|
Только приехав двадцатого июля в Москву, Толстой узнал об обыске: его рукописи, письма, дневник читали жандармы, его дом осквернен, а в доброй воле сомневаются крестьяне. Нет, оставить это просто так было нельзя! В гневе поистине барском обращается он к «бабушке» Александрин, которая для него олицетворяет двор:
«Хороши ваши друзья! Ведь все Потаповы, Долгорукие и Аракчеевы и Равелины – это все ваши друзья… Какой-то из ваших друзей, грязный полковник, перечитал все мои письма и дневники, которые я только перед смертью думал поручить тому другу, который будет мне тогда ближе всех… Счастье мое и этого вашего друга, что меня тут не было – я бы его убил!.. ежели бы можно было уйти куда-нибудь от этих разбойников с вымытыми душистым мылом щеками и руками, которые приветливо улыбаются. Я, право, уйду, коли еще проживу долго, в монастырь, не Богу молиться – это не нужно, по-моему, а не видать всю мерзость житейского разврата – напыщенного, самодовольного и в эполетах и кринолинах. Тьфу! Как вы, отличный человек, живете в Петербурге? Этого я никогда не пойму, или у вас катаракты на глазах, что вы не видите ничего».
Тридцать первого он был в Ясной, где от тетушки узнал все подробности. В течение недели в нем клокотал гнев, и, когда он достиг высшей точки, второе письмо было отправлено Александрин:
«Дела этого оставить я никак не хочу и не могу. Вся моя деятельность, в которой я нашел счастье и успокоенье, испорчена. Тетенька больна так, что не встанет. Народ смотрит на меня уж не как на честного человека, мнение, которое я заслужил годами, а как на преступника, поджигателя или делателя фальшивой монеты, который только по плутоватости увернулся. „Что, брат? попался! Будет тебе толковать нам о честности, справедливости; самого чуть не заковали“. О помещиках, что и говорить, это стон восторга. Напишите мне, пожалуйста, скорее, посоветовавшись с Перовским или А. Толстым, или с кем хотите, как мне написать и как передать письмо государю? Выхода мне нет другого, как получить такое же гласное удовлетворение, как и оскорбление (поправить дело уже невозможно), или экспатриироваться, на что я твердо решился. К Герцену я не поеду. Герцен сам по себе, я сам по себе.

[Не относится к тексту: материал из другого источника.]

-- ==== Sys2Proof/Machine/Vibrato.lean ====
section
/-! DEFINITION. Vibrato (20): the unlock sequence, runs, settings and the VIB registers (R477). The injections stand
where the data that they alter passes (Memory, Port, Prism, Mirror, Tile); VIB_BRG's delay stands in Breath. -/

namespace Sys2Proof.Machine

def setVib (f : Vib → Vib) (s : State) : State := { s with vib := f s.vib }

/-- The record of a change between locked and unlocked (R468, R476): 1 unlocked, 2 locked. -/
def lockRec (what : Nat) (s : State) : State := logErr { devErr 0x3C 31 s with arg2 := what } s

/-- A run ends (R470): pending injections are dropped and counted, source 39 reports, one record of kind 0x3E. -/
def endRun (reason : Nat) (s : State) : State :=
  if s.vib.runFrom.isNone then s
  else
    let missed := if s.vib.target = 0 then 0 else s.vib.count - s.vib.applied
    let s := setVib (fun v => { v with runFrom := none, missed := missed, lastAt := none, again := none }) s
    let s := report 39 s
    logErr { devErr 0x3E 31 s with arg1 := s.vib.applied + 0x100 * missed, arg2 := reason } s

/-! ### The unlock sequence (R468) -/

def writeVibUnlock (v : Word) (s : State) : State :=
  let key := bits v.toNat 15 0
  let was := s.vib.keyAt
  let s := setVib (fun x => { x with keyAt := none }) s
  if s.vib.runFrom.isSome then regRefused 0x10000 v 2 s
  else match was with
    | none =>
      if key = 0x5649 then setVib (fun x => { x with keyAt := some s.clk }) s else regRefused 0x10000 v 2 s
    | some t =>
      if key = 0xA9B6 ∧ s.clk ≤ t + 100000 ∧ s.bsc.stage = .full then
        if s.vib.unlocked then s else lockRec 1 (setVib (fun x => { x with unlocked := true }) s)
      else regRefused 0x10000 v 2 s

def execVibUnlockWrite (v : Word) (s : State) : Host.Outcome State Fault Refusal :=
  live s (regWrite 0x10000 (whenRuns 0x10000 v (writeVibUnlock v)))

/-! ### VIB_CTRL (R469 to R471) -/

/-- GO: a run starts with the current settings. -/
def startRun (v : Word) (s : State) : State :=
  if s.vib.runFrom.isSome then regRefused 0x10004 v 2 s
  else setVib (fun x => { x with runFrom := some s.clk, applied := 0, lastAt := none, again := none }) s

/-- LOCK: any run is stopped first. -/
def lockVib (s : State) : State := lockRec 2 (setVib (fun x => { x with unlocked := false }) (endRun 3 s))

def writeVibCtrl (v : Word) (s : State) : State :=
  let s := setVib (fun x => { x with keyAt := none }) s
  if !s.vib.unlocked then regRefused 0x10004 v 2 s
  else match bits v.toNat 2 0 with
    | 0 => s
    | 1 => startRun v s
    | 2 => endRun 2 s
    | 4 => lockVib s
    | _ => regRefused 0x10004 v 1 s

def vibCtrl (v : Word) (s : State) : Host.Outcome State Fault Refusal :=
  live s (regWrite 0x10004 (whenRuns 0x10004 v (writeVibCtrl v)))

def execVibGo (s : State) : Host.Outcome State Fault Refusal := vibCtrl 1 s
def execVibStop (s : State) : Host.Outcome State Fault Refusal := vibCtrl 2 s
def execVibLock (s : State) : Host.Outcome State Fault Refusal := vibCtrl 4 s

/-- VIB_DURATION_EXPIRY: VIB_DURATION.MS has passed since GO. -/
def durationExpiry (s : State) : State :=
  match s.vib.runFrom with
  | some t => if t + 1000000 * s.vib.ms ≤ s.clk then endRun 1 s else s
  | none => s

def execVibDurationExpiry (s : State) : Host.Outcome State Fault Refusal := live s durationExpiry

/-! ### The VIB registers (R473, R477) -/

/-- UNIT and BIT lie in the ranges of a target (R473): channels, sections, sub-streams, ports, pairs. -/
def argOk (target unit bit : Nat) : Bool :=
  match target with
  | 3 => unit < 4 && bit < 64
  | 4 => bit < 8
  | 5 => unit < 4
  | 6 => unit < 8 && bit < 64
  | 7 => unit < 8
  | _ => true

/-- A setting: refused by a rule while vibrato is locked or a run is in progress (R469, R471). -/
def vibSetting (off : Nat) (v : Word) (ok : Bool) (f : Vib → Vib) (s : State) : State :=
  let s := setVib (fun x => { x with keyAt := none }) s
  if !s.vib.unlocked || s.vib.runFrom.isSome then regRefused off v 2 s
  else if !ok then regRefused off v 1 s
  else setVib f s

def vibRead (off : Nat) (s : State) : Option Word :=
  let x := s.vib
  match off with
  | 0x10000 => some 0
  | 0x10004 => some 0
  | 0x10008 => some (w32 (b2n x.unlocked + 2 * b2n x.runFrom.isSome + 0x100 * x.applied + 0x10000 * x.missed))
  | 0x1000C => some (w32 x.ms)
  | 0x10010 => some x.hsMask
  | 0x10014 => some (w32 (x.hsDelay + 0x100 * x.bpLen + 0x10000 * x.bpPeriod))
  | 0x10018 => some (w32 (x.brgDelay + 0x10000 * b2n x.brgCore + 0x20000 * b2n x.brgIo))
  | 0x1001C => some (w32 (x.stretch + 0x10000 * x.channels.toNat))
  | 0x10020 => some (w32 (x.target + 0x100 * x.count + 0x10000 * x.interval))
  | 0x10024 => some (w32 (injArg x))
  | _ => none

def vibWrite (off : Nat) (v : Word) (s : State) : Option State :=
  let n := v.toNat
  match off with
  | 0x10000 => some (whenRuns off v (writeVibUnlock v) s)
  | 0x10004 => some (whenRuns off v (writeVibCtrl v) s)
  | 0x10008 => some (vibSetting off v true id s)
  | 0x1000C => some (vibSetting off v (bits n 15 0 != 0) (fun x => { x with ms := bits n 15 0 }) s)
  | 0x10010 => some (vibSetting off v true (fun x => { x with hsMask := v }) s)
  | 0x10014 =>
    let len := bits n 15 8
    let per := bits n 23 16
    some (vibSetting off v (len == 0 || len < 10 * per)
      (fun x => { x with hsDelay := bits n 7 0, bpLen := len, bpPeriod := per }) s)
  | 0x10018 => some (vibSetting off v (bits n 9 0 ≤ 1000)
      (fun x => { x with brgDelay := bits n 9 0, brgCore := bitAt n 16, brgIo := bitAt n 17 }) s)
  | 0x1001C => some (vibSetting off v true
      (fun x => { x with stretch := bits n 3 0, channels := BitVec.ofNat 16 (bits n 31 16) }) s)
  | 0x10020 => some (vibSetting off v (bits n 3 0 ≤ 7 && (bits n 3 0 == 0 || bits n 15 8 != 0))
      (fun x => { x with target := bits n 3 0, count := bits n 15 8, interval := bits n 31 16 }) s)
  | 0x10024 => some (vibSetting off v (argOk s.vib.target (bits n 3 0) (bits n 31 24))
      (fun x => { x with
        unit := bits n 3 0
        rep := bitAt n 8
        part := BitVec.ofNat 8 (bits n 23 16)
        bit := bits n 31 24 }) s)
  | _ => none

end Sys2Proof.Machine
end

Я и прятаться не стану, я громко объявлю, что продаю именья, чтобы уехать из России, где нельзя знать минутой вперед, что меня, и сестру, и жену, и мать не скуют и не высекут, – я уеду».
К концу письма у него даже появляются мысли о самоубийстве: «У меня в комнате заряжены пистолеты, и я жду минуты, когда все это разрешится как-нибудь».
Хотя Александра Толстая и состояла при дворе, несправедливость приняла близко к сердцу и отвечала своему несносному племяннику с нежностью и достоинством, что первое письмо взбудоражило ее, а второе заставило горько плакать, что кровь ее кипела, когда она воображала себе, как жандармы рылись в его бумагах. Обещала предпринять шаги с тем, чтобы ему были принесены извинения, и убеждала, что ни государь, ни шеф жандармов не одобряли действия своих посланников. Пыталась уверить, что в России слишком много заговоров и демократических излишеств, а потому жандармы просто теряют голову, и невольная несправедливость касается иногда людей невиновных и честных. И раз число подозреваемых все растет, не надо стыдиться, что тебя подозревают в чем-то недобром по отношению к власти. Главное, чтобы совесть была спокойна, и не идти на поводу у своего честолюбия. Именем всего, что есть для него святого, она призывала Льва не прибегать к крайним мерам, говорила о том, что мы не задумываемся, совершая массу несправедливостей в отношении Всевышнего, но как только несправедливость касается нас самих, нам это кажется невозможным перенести. Упрекала в мыслях о том, будто она боится быть скомпрометированной его письмами. Говорила о своей материнской любви к нему, советовала положиться на Бога.